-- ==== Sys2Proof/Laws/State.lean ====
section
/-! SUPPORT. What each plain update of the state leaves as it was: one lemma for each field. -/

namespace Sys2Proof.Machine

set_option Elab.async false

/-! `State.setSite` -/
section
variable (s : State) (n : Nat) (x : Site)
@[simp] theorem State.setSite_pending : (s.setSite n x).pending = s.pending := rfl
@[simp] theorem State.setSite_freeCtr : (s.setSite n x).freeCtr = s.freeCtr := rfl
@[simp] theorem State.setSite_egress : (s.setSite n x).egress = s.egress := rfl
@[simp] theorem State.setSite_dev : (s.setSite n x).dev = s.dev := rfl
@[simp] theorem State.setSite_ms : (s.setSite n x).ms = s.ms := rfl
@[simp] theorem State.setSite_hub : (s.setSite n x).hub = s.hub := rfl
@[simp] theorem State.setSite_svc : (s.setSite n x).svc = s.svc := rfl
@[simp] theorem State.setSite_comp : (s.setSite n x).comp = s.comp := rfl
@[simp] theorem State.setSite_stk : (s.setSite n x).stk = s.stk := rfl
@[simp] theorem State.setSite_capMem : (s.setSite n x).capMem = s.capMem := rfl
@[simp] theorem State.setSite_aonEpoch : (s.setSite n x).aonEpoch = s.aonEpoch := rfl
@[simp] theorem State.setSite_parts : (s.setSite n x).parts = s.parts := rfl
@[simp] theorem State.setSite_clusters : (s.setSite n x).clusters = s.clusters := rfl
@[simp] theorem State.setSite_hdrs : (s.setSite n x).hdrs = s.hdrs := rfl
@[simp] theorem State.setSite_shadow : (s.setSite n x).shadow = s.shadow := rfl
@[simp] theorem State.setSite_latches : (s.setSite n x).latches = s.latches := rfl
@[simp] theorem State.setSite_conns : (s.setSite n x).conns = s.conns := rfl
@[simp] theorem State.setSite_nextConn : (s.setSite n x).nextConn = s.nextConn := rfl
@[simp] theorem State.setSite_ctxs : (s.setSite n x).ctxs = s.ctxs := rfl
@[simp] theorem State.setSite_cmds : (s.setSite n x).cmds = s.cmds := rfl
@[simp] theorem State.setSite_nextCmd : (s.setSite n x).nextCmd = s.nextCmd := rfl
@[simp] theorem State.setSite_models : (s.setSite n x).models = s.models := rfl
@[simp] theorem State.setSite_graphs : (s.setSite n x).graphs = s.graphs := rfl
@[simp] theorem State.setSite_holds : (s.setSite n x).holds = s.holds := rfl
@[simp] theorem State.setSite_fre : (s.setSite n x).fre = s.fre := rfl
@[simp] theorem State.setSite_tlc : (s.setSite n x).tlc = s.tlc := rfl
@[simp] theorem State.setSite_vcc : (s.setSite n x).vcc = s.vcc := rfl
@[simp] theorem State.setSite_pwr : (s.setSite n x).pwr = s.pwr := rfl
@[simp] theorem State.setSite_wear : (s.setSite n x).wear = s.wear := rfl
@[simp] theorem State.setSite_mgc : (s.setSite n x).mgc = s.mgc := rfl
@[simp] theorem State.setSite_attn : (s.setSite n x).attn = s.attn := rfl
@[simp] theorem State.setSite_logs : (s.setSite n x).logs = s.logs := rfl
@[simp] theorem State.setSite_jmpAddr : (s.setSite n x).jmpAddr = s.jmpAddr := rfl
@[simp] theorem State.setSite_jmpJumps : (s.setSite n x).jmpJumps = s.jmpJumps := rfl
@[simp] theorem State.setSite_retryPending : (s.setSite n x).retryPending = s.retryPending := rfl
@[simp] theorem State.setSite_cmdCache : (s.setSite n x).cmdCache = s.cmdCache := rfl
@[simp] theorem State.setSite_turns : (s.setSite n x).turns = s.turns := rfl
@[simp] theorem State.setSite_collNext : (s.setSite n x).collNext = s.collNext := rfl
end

■ GOAL OF THE EXERCISE ■
What you give back should be only the lines of the records above, starting at the line with "s.conns := rfl" and ending at the line with "s.pwr := rfl", restated word for word.

■ SOLUTION FOR THIS EXERCISE ■
@[simp] theorem State.setSite_conns : (s.setSite n x).conns = s.conns := rfl
@[simp] theorem State.setSite_nextConn : (s.setSite n x).nextConn = s.nextConn := rfl
@[simp] theorem State.setSite_ctxs : (s.setSite n x).ctxs = s.ctxs := rfl
@[simp] theorem State.setSite_cmds : (s.setSite n x).cmds = s.cmds := rfl
@[simp] theorem State.setSite_nextCmd : (s.setSite n x).nextCmd = s.nextCmd := rfl
@[simp] theorem State.setSite_models : (s.setSite n x).models = s.models := rfl
@[simp] theorem State.setSite_graphs : (s.setSite n x).graphs = s.graphs := rfl
@[simp] theorem State.setSite_holds : (s.setSite n x).holds = s.holds := rfl
@[simp] theorem State.setSite_fre : (s.setSite n x).fre = s.fre := rfl
@[simp] theorem State.setSite_tlc : (s.setSite n x).tlc = s.tlc := rfl
@[simp] theorem State.setSite_vcc : (s.setSite n x).vcc = s.vcc := rfl
@[simp] theorem State.setSite_pwr : (s.setSite n x).pwr = s.pwr := rfl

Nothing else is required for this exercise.